§ What you are asked to do
Begin at the line containing "and mode. -/" in the data below and go on through the line containing "1 => formRc true", repeating each line exactly; include both ends and no other line.

(Dataset entries)
···
-- ==== Sys2Proof/Machine/Queue.lean ====
section
/-! DEFINITION. The engine queues: which form and run an instruction has, retries, starts, pass boundaries, completions,
the completion ring's registers, and words that are no instruction (R45, R46, R57, R66 to R74, R516). -/

namespace Sys2Proof.Machine

open Sys2Proof

/-! ## Forms and runs by operation (Table 2.7) -/

/-- FT.LOOKUP by MODE. -/
def formLookup (mode : Nat) : OpForm :=
  if mode == 0 then formRead else if mode == 1 then formReserve else if mode == 2 then formCommit else formInfo

/-- The form of an instruction, by ENG, OP and mode. -/
def formOf (w : Wide) : OpForm :=
  match wEng w, wOp w with
  | 0, 1 => formGemm
  | 0, 2 => formGemv
  | 0, 3 => formConv
  | 0, _ => formAt
  | 1, 1 => formMap
  | 1, 2 => formReduce
  | 1, _ => formSample
  | 2, 1 => formFork
  | 2, 2 => formPrune
  | 2, 3 => formLookup (wPar w 1 0)
  | 2, _ => formPin
  | 3, 1 => formRc true
  | 3, 3 => formExport
  | 3, 4 => formImport
  | 3, _ => formRc false
  | 4, _ => formCl
  | 5, 1 => formDispatch
  | 5, _ => formCombine
  | 10, _ => formGather
  | _, 1 => formLsCopy
  | _, _ => formLsFill

/-- The run of an instruction. A CL or EX entry takes part in its queue's order alone; its work is its own (R381, R396). -/
def runOf (w : Wide) : OpRun :=
  match wEng w, wOp w with
  | 0, 1 => runGemm
  | 0, 2 => runGemm
  | 0, 3 => runConv
  | 0, _ => runAt
  | 1, 1 => runMap
  | 1, 2 => runReduce
  | 1, _ => runSample
  | 2, _ => runFt
  | 3, 3 => runExport
  | 3, 4 => runImport
  | 3, _ => runRc
  | 4, _ => onePass fun s _ e _ => (s, e, none)
  | 5, _ => onePass fun s _ e _ => (s, e, none)
  | 10, _ => runGather
  | _, _ => runLs

/-! ## WIDE_RETRY (R66) -/

/-- WIDE_RETRY: the instruction of a context in WAIT_QUEUE is attempted again once its queue has an entry free. -/
def execWideRetry (ch : Fin 8) (jc : Fin 16) (s : State) : Out :=
  let c := s.ctx ch jc
  .next (if s.clocked ch && c.st == .waitQueue && (s.eq ch (engOf (wEng c.wide))).room jc then s.attempt ch jc c.wide (formOf c.wide)
    else s)

/-! ## ENTRY_START (R67) -/

/-- A stopped entry goes on from its boundary (R68), when the owner check of R129 passes again. The time it was stopped counts
in CYCLES; the model holds no such time, and a free value stands for it (R138, log entry 77). -/
def State.resumeEntry (s : State) (ch : ChIdx) (e : Entry) (b2b : Bool) : State :=
  let run := runOf e.word
  let s := s.pullEntry ch e
  match s.ownerErr ch e (formOf e.word) with
  | some x => (s.modQ ch (engOf e.eng) fun q => { q with run := if e.eng == 4 then q.run else some e }).entryFault ch e x true
  | none =>
    let (d, s) := s.draw
    let (fill, s) := s.takeArray ch e b2b
    let e := { e with cyc := e.cyc + (Config.freeWord d).toNat + fill + run.setup e true, stopped := false }
    if e.eng == 4 then s.modQ ch 4 fun q => { q with parked := q.parked ++ [e] }
    else
      let (s, e) := s.startPass ch e run
      s.modQ ch (engOf e.eng) fun q => { q with run := some e }

/-- The descriptors an instruction names, and whether it writes them. -/
def namedWritten (w : Wide) : List (Nat × Bool) :=
  let f := formOf w
  (namedOf w (f.written w) (f.lists w)).map (fun x => (x.1, x.2.1)) ++
    ((predMap (wRpred w)).toList ++ (predMap (wCpred w)).toList).map fun n => (n, false)

/-- An entry that starts enters the order of the channel's entries, and its context is charged for the quantum (R69, R96). -/
def State.noteStart (s : State) (ch : ChIdx) (e : Entry) : State :=
  let s := s.modX ch (jcOf e.jc) fun c => { c with sched := { c.sched with busy := true } }
  if e.started || e.zero.isSome then s else (s.logStart ch e (namedWritten e.word)).race ch e.order

/-- An entry that has not started starts: its waits are taken (R61); a ZERO_SHAPE no-op holds its engine (R57); the owner
check of R129 and the start checks of its chapter follow. A start that meets a page waiting for the T2 link stays to be made
(R311). -/
def State.freshEntry (s : State) (ch : ChIdx) (e : Entry) (b2b : Bool) : State :=
  if e.zero.isNone && e.eng == 4 then s.clStart ch e
  else if e.zero.isNone && e.eng == 5 then s.exStart ch e
  else
    let s0 := s
    let run := runOf e.word
    let hold (s : State) (e : Entry) : State := s.modQ ch (engOf e.eng) fun q => { q with run := some e }
    let s := (s.pullEntry ch e).takeWaits ch e.waits
    let e := { e with started := true }
    if e.zero.isSome then hold (s.noopArray ch e b2b) { e with going := true }
    else match s.ownerErr ch e (formOf e.word) with
      | some x => (hold s e).entryFault ch e x false
      | none => match run.start s ch e with
        | .error x => if x.waits then s0 else (hold s e).entryFault ch e x false
        | .ok (s, e) =>
          let (fill, s) := s.takeArray ch e b2b
          let e := { e with cyc := e.cyc + fill + run.setup e false }
          let (s, e) := s.startPass ch e run
          hold s e

/-- ENTRY_START: an idle engine takes the entry that R67 chooses. `b2b` says that the array was held until now (R134,
R136). An entry whose start waits for the T2 link stays as it was (R311). -/
def execEntryStart (ch : Fin 8) (eng : Fin 11) (b2b : Bool) (s : State) : Out :=
  if !s.clocked ch || (s.eq ch eng).run.isSome then .next s
  else
    let s := if eng == 4 || eng == 5 then s.joinAll ch eng else s
    match s.pick ch eng with
    | none => .next s
    | some e =>
      if !s.mayHold ch e then .next s
      else
        let s0 := s
        let s := s.noteStart ch e
        let s := if e.stopped then s.resumeEntry ch e b2b else s.freshEntry ch e b2b
        if (s.eq ch eng).waiting.any (·.order == e.order) then .next s0
        else .next ((if eng == gtEng then s.gtDeal ch else s).semServe ch)

/-! ## PASS_BOUNDARY and ENTRY_COMPLETE (R57, R68, R71) -/

/-- The ZERO_SHAPE no-op that an engine holds, when it holds one. -/
def State.noop (s : State) (ch : ChIdx) (eng : Fin 11) : Option Entry := (s.eq ch eng).run.filter (·.zero.isSome)

/-- The run of the entry an engine holds. -/
def State.runNow (s : State) (ch : ChIdx) (eng : Fin 11) : OpRun :=
  match (s.eq ch eng).run with
  | some e => runOf e.word
  | none => runGemm

/-- PASS_BOUNDARY: the pass that runs ends and another follows. `stall` counts the cycles it waited, `upsets` the
clusters whose residues disagreed, attempt by attempt, `ecc` the ECC errors its reads met. -/
def execPassBoundary (ch : Fin 8) (eng : Fin 11) (stall : Nat) (upsets : List (List (Fin 16 × Fin 32)))
    (ecc : List Ecc) (s : State) : Out :=
  if !s.clocked ch || (s.eq ch eng).run.isNone || (s.noop ch eng).isSome then .next s
  else
    let s := s.ecc ch ecc
    if eng == 5 then .next ((s.exStep ch false).eccDone ch)
    else
      let s := s.advance ch eng (s.runNow ch eng) false stall upsets
      .next ((if eng == gtEng then s.gtDeal ch else s).eccDone ch)

/-- ENTRY_COMPLETE: the entry an engine runs goes through its last pass and completes, unless it stops at a boundary, is
held or faults. -/
def execEntryComplete (ch : Fin 8) (eng : Fin 11) (stall : Nat) (upsets : List (List (Fin 16 × Fin 32)))
    (ecc : List Ecc) (s : State) : Out :=
  if !s.clocked ch then .next s
  else match s.noop ch eng with
    | some e => .next ((s.leave ch e).finish ch { e with cyc := 8 } 1 (e.zero.getD 0) 0 false)
    | none =>
      let s := s.ecc ch ecc
      if eng == 4 then .next ((s.clFinish ch).eccDone ch)
      else if eng == 5 then .next ((s.exStep ch true).eccDone ch)
      else match (s.eq ch eng).run with
        | none => .next (s.eccDone ch)
        | some e =>
          let run := runOf e.word
          let s := (s.advance ch eng run true stall upsets).advanceAll ch eng run e.order (run.passes s ch e)
          .next ((if eng == gtEng then s.gtDeal ch else s).eccDone ch)

/-! ## The completion ring (R72, R74, R516) -/

/-- Held records go to the ring while it has room, oldest first (R72). -/
def State.cqDrain (s : State) (ch : ChIdx) (jc : JcIdx) : Nat → State
  | 0 => s
  | fuel + 1 =>
    match (s.ctx ch jc).held with
    | [] => s
    | r :: rest =>
      if s.cqFull ch jc then s
      else match s.cqPut ch jc r with
        | .ok s => State.cqDrain (s.modX ch jc fun c => { c with held := rest }) ch jc fuel
        | .error e => s.cqLost ch jc e

/-- CQ_RD_WRITE: RD advances, unless past WR; held records follow, and the job ends when it can. -/
def execCqRdWrite (ch : Fin 8) (jc : Fin 16) (val : BitVec 32) (s : State) : Out :=
  .next (s.chanWr ch (0x1010 + 0x40 * jc.val) fun s =>
    let rd := bits val.toNat 31 16
    if s.cqUnread ch jc < (s.f ch (R.CH_JC_CQ_PTR_WR jc) + 65536 - rd) % 65536 then s
    else
      let s := (s.setF ch (R.CH_JC_CQ_PTR_RD jc) rd).cqDrain ch jc (s.ctx ch jc).held.length
      let s := if (s.ctx ch jc).st == .faulted then s.sweep ch jc 2 else s
      s.tryEnd ch jc)

/-- CQ_BASE_WRITE: CH_JC_CQ_LO or CH_JC_CQ_HI; a write that changes it while the context is not FREE is discarded with
CQ_LOCKED. -/
def execCqBaseWrite (ch : Fin 8) (jc : Fin 16) (hi : Bool) (val : BitVec 32) (s : State) : Out :=
  let off := (if hi then 0x100C else 0x1008) + 0x40 * jc.val
  .next (s.chanWr ch off fun s =>
    let new := val &&& (if hi then 0x8FFFFFFF#32 else 0xFFFFF000#32)
    if (s.chan[ch]).rd off == new then s
    else if (s.ctx ch jc).st == .free then s.modC ch (·.wr off new)
    else s.postReg (pfOf ch) .cqLocked [jc.val])

/-! ## ILLEGAL_OP (R45, R46, R49, R50) -/

/-- A word that is no scalar instruction: an opcode or function outside the tables, or a reserved encoding. -/
def scalarIllegal (w : Nat) : Bool :=
  let op := bits w 31 26
  let imm := bits w 15 0
  let known := [0, 1, 2, 3, 4, 5, 6, 7, 8, 0x10, 0x11, 0x12, 0x14, 0x15, 0x16, 0x17, 0x20, 0x21, 0x22, 0x23, 0x24, 0x25, 0x28,
    0x29, 0x30, 0x31, 0x32, 0x33, 0x34, 0x38, 0x3A, 0x3B, 0x3C]
  !(known.contains op) || (op == 0 && 0x12 < bits w 10 0) || (op == 5 && (bits imm 15 8 != 0 || bits imm 7 6 == 3)) ||
    ((op == 7 || op == 8) && bits w 18 16 != 0) || (op == 0x34 && 4 < bits w 3 0) || (op == 0x38 && bits w 20 16 != 0) ||
    (op == 0x3A && (bits imm 15 4 != 0 || (10 < bits imm 3 0 && bits imm 3 0 != 15))) || (op == 0x3B && 1 < imm)

/-- A wide instruction that fails at its address or its encoding faults so; any other has no row here. -/
def State.wideFault (s : State) (ch : ChIdx) (jc : JcIdx) (w : Wide) : State :=
  match Iss.checks ⟨s, ch, jc, w, (s.ctx ch jc).td, s.pcArg ch jc, []⟩ (formOf w) with
  | .error e => if [0x12, 0x13, 0x15, 0x16].contains e.status then s.attempt ch jc w (formOf w) else s
  | .ok _ => s

/-- ILLEGAL_OP: the word at the program counter is no instruction: a scalar word (the low 32 bits of `w`), or, with the
prefix 0x3F, a wide instruction (log entry 28). -/
def execIllegalOp (ch : Fin 8) (jc : Fin 16) (w : BitVec 512) (s : State) : Out :=
  .next (if !s.canIssue ch jc then s
    else if bits w.toNat 31 26 == 0x3F then s.wideFault ch jc w
    else if scalarIllegal (bits w.toNat 31 0) then s.scalar ch jc fun s => s.trapPc ch jc stIllegalOp
    else s)

end Sys2Proof.Machine
end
···
§ Expected answer
/-- The form of an instruction, by ENG, OP and mode. -/
def formOf (w : Wide) : OpForm :=
  match wEng w, wOp w with
  | 0, 1 => formGemm
  | 0, 2 => formGemv
  | 0, 3 => formConv
  | 0, _ => formAt
  | 1, 1 => formMap
  | 1, 2 => formReduce
  | 1, _ => formSample
  | 2, 1 => formFork
  | 2, 2 => formPrune
  | 2, 3 => formLookup (wPar w 1 0)
  | 2, _ => formPin
  | 3, 1 => formRc true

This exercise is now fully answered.